Este mes de junio hay además Eurocopa. Como con España es imposible ilusionarse, y más aún con Aragonés y su selección de medianías, yo suelo ir con Italia e Inglaterra, por ser los dos países en que más he vivido después del mío. Pero Inglaterra ya quedó eliminada, y con la Italia fascista de Berlusconi, Bossi y Fini, ir se hace muy arduo, más aún tras su decepcionante juego en el Mundial de 2006, que no obstante le sirvió para alzarse campeona, he ahí un buen ejemplo de la decadencia del fútbol.
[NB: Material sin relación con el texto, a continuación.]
-- ==== Sys2Proof/Types.lean ====
section
/-! DEFINITION. The vocabulary of the encodings (R39 to R56): names for the coded fields and the seven instruction formats. -/

namespace Sys2Proof

/-- TYPE codes (R54). -/
inductive Ty where
  | b32 | b64 | i8 | i16 | i32 | i64 | n8 | n16 | n32 | n64 | f16 | bf16 | f32 | f64 | e4m3 | e5m2
  | mxe4m3 | mxe5m2 | mxe3m2 | mxe2m3 | mxe2m1 | mxi8 | sx2 | sx4 | sx7 | i4
  deriving DecidableEq, Repr

/-- RND codes (R55). -/
inductive Rnd where
  | rn | rz | rd | rp | rs
  deriving DecidableEq, Repr

/-- Memory spaces (R49). -/
inductive Space where
  | c | k | d | g
  deriving DecidableEq, Repr

/-- WIDTH codes (R49). -/
inductive Width where
  | n8 | i8 | n16 | i16 | b32 | b64 | b128
  deriving DecidableEq, Repr

/-- Matrix operand formats (R51). -/
inductive MFmt where
  | bf16 | f16 | f32 | e4m3 | e5m2 | mxe4m3 | mxe5m2 | mxe3m2 | mxe2m3 | mxe2m1 | mxi8 | i8 | i4 | sx2 | sx4 | sx7
  deriving DecidableEq, Repr

/-- Roles (R15, R347). -/
inductive Role where
  | copy | matrix | vector | general
  deriving DecidableEq, Repr

/-- Engine classes (R60). -/
inductive EClass where
  | control | integer | vfloat | uniform | lane | memory | matrix | copy
  deriving DecidableEq, Repr

/-- The kind of a major form (R41). -/
inductive Kind where
  | lane | group | either
  deriving DecidableEq, Repr

/-- Operand classes of R42: `vs` is V with Y = 0 and S with Y = 1, `pc` is P with Y = 0 and C with Y = 1. -/
inductive Cls where
  | none | vec | uni | vs | pred | cond | pc | wit | tile
  deriving DecidableEq, Repr

/-- A register by name, as the scoreboard knows it (R103). -/
inductive Reg where
  | v (i : Nat) | s (i : Nat) | p (i : Nat) | c (i : Nat) | w (i : Nat)
  deriving DecidableEq, Repr

/-- What an instruction does with a register field: its class, how many registers from its index on, their alignment (R43). `part`: the registers
it reads, as an offset and a count, and how many it writes from the first on, where that is not all of them. -/
structure Opd where
  cls : Cls
  n : Nat := 1
  al : Nat := 1
  rd : Bool := false
  wr : Bool := false
  part : Option ((Nat × Nat) × Nat) := none
  deriving DecidableEq, Repr

/-- How a row uses IMM32 (R46): not at all, as B when IB = 1, as an I32 B of any TYPE (FSCL), or in its own way. -/
inductive ImmUse where
  | zero | opB | opBAny | own (ok : Bool)
  deriving DecidableEq, Repr

/-- Which rounding codes a row takes (R55). -/
inductive RndUse where
  | none | std | all
  deriving DecidableEq, Repr

/-- How a row uses a witness field: unused holds 0xF (R45). -/
inductive WitUse where
  | none | rd | wr | rw
  deriving DecidableEq, Repr

/-- The header of R39 without OP and XH: guard negation, guard index, Y. -/
structure Hdr where
  n : Bool
  gi : BitVec 3
  y : Bool
  deriving DecidableEq, Repr

/-- Three-register format (R46). -/
structure F3 where
  h : Hdr
  d : BitVec 8
  a : BitVec 8
  b : BitVec 8
  x : BitVec 8
  ty : Ty
  rnd : Rnd
  ib : Bool
  ub : Bool
  ux : Bool
  var : BitVec 5
  imm : Word
  deriving DecidableEq, Repr

/-- Register-immediate format (R48). -/
structure FI where
  h : Hdr
  d : BitVec 8
  ty : Ty
  var : BitVec 3
  imm : DWord
  deriving DecidableEq, Repr

/-- Memory format (R49). -/
structure FM where
  h : Hdr
  data : BitVec 8
  base : BitVec 8
  index : BitVec 8
  space : Space
  width : Width
  scale : BitVec 2
  ix : Bool
  wi : BitVec 4
  wo : BitVec 4
  sub : BitVec 4
  aon : Bool
  ver : Bool
  ubase : Bool
  uidx : Bool
  off : Word
  deriving DecidableEq, Repr

/-- Branch format (R50). -/
structure FB where
  h : Hdr
  slot : BitVec 3
  cond : BitVec 2
  zero : BitVec 43
  ofs : Word
  deriving DecidableEq, Repr

/-- Matrix format (R51). -/
structure FX where
  h : Hdr
  tile : BitVec 5
  band : BitVec 2
  abase : BitVec 8
  bbase : BitVec 8
  idx : BitVec 8
  sca : BitVec 8
  scb : BitVec 6
  bsel : BitVec 3
  fmta : MFmt
  fmtb : MFmt
  kst : BitVec 4
  chain : BitVec 2
  opx : BitVec 18
  deriving DecidableEq, Repr

/-- Coprocessor format (R52). -/
structure FC where
  h : Hdr
  yc : Bool
  fn : BitVec 7
  re : Bool
  reply : BitVec 8
  sa : BitVec 8
  sb : BitVec 8
  imm : BitVec 48
  deriving DecidableEq, Repr

/-- System format (R53). -/
structure FS where
  h : Hdr
  d : BitVec 8
  a : BitVec 8
  b : BitVec 8
  sel : BitVec 12
  wf : BitVec 4
  var8 : BitVec 8
  imm : Word
  deriving DecidableEq, Repr

/-- A context that executes instructions: a group by its handle (R331), a Prefect, a front-end core, the security core (R61, R362). -/
inductive CtxRef where
  | group (grid idx : Nat)
  | prefect (p : Nat)
  | front (f : Nat)
  | secure
  deriving DecidableEq, Repr

/-- The SPDM transports (R424). -/
inductive Transport where
  | sideband | pcie
  deriving DecidableEq, Repr

/-- What start-up finds at the steps whose outcome the outside decides (R422, R437, R441, R442). -/
structure StartUp where
  sigOk : Bool
  trainOk : Bool
  sparesOk : Bool
  linksOk : Bool
  deriving DecidableEq, Repr

/-- An access a peer device makes to this device's local HBM (R218). -/
inductive PeerAccess where
  | load (addr n : Nat)
  | store (addr : Nat) (bytes : List Byte)
  | atomic (addr w sub op cmp : Nat)
  deriving DecidableEq, Repr

/-- What a row of the encoding tables says of an F3 instruction. -/
structure F3Spec where
  op : Nat
  kind : Kind
  d : Opd
  a : Opd
  b : Opd
  x : Opd
  ty : Bool
  rnd : RndUse
  imm : ImmUse
  var : Bool
  extra : Bool
  deriving DecidableEq, Repr

/-- What a row says of an FM instruction. -/
structure FMSpec where
  op : Nat
  kind : Kind
  data : Opd
  spaces : Bool
  widths : Bool
  wi : WitUse
  wo : WitUse
  sub : Bool
  aon : Bool
  ver : Bool
  tileForm : Bool
  deriving DecidableEq, Repr

/-- What a row says of an FX instruction; `wk`: KST names the W register of the reply, `cd`: the C register that OPX names. -/
structure FXSpec where
  op : Nat
  kind : Kind
  abase : Opd
  bbase : Opd
  idx : Opd
  sca : Opd
  scb : Opd
  extra : Bool
  wk : Bool
  cd : Option Nat
  deriving DecidableEq, Repr

/-- What a row says of an FC instruction. -/
structure FCSpec where
  op : Nat
  sa : Opd
  sb : Opd
  reply : Opd
  replyIsWit : Bool
  extra : Bool
  deriving DecidableEq, Repr

/-- What a row says of an FS instruction. -/
structure FSSpec where
  op : Nat
  kind : Kind
  d : Opd
  a : Opd
  b : Opd
  sel : Bool
  wf : WitUse
  var8 : Bool
  imm : Bool
  extra : Bool
  deriving DecidableEq, Repr

/-- An instruction seen through its format and its row; events have no encoding. -/
inductive Shape where
  | f3 (f : F3) (p : F3Spec)
  | fi (op : Nat) (f : FI) (d : Opd) (ok : Bool)
  | fm (f : FM) (p : FMSpec)
  | fb (op : Nat) (k : Kind) (f : FB) (ok : Bool)
  | fx (f : FX) (p : FXSpec)
  | fc (f : FC) (p : FCSpec)
  | fs (f : FS) (p : FSSpec)
  | udf (bits : BitVec 88)
  | event
  deriving DecidableEq, Repr

end Sys2Proof
end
Y están los de siempre: la poco imaginativa, pesadísima Alemania; la siempre prometedora pero entristecida Portugal; la laboriosa República Checa, la decaída Rusia; la inverosímil campeona vigente, la tacaña Grecia. Faltará en cambio la mucho más divertida y anárquica Escocia, y Holanda se va pareciendo peligrosamente a su vecina y soporífera Bélgica. Y, pese a todo, sé que me pasaré las horas delante de la televisión, viendo cuantos partidos pueda. Animaré un poco a España hasta que me irriten y me impidan hacerlo el excesivo patrioterismo de los locutores y la injustificada chulería de los forofos. Iré con Italia, pensando en mis amigos de ese país horrorizados por el fascismo que los gobierna y rodea. El fútbol empieza a ser para mí como los toros para los viejos aficionados escépticos: han visto tanto bueno que no esperan encontrar ya nada comparable. Y sin embargo siguen acudiendo un día tras otro a las plazas. Será que hay ilusiones infantiles que no terminan de perderse nunca.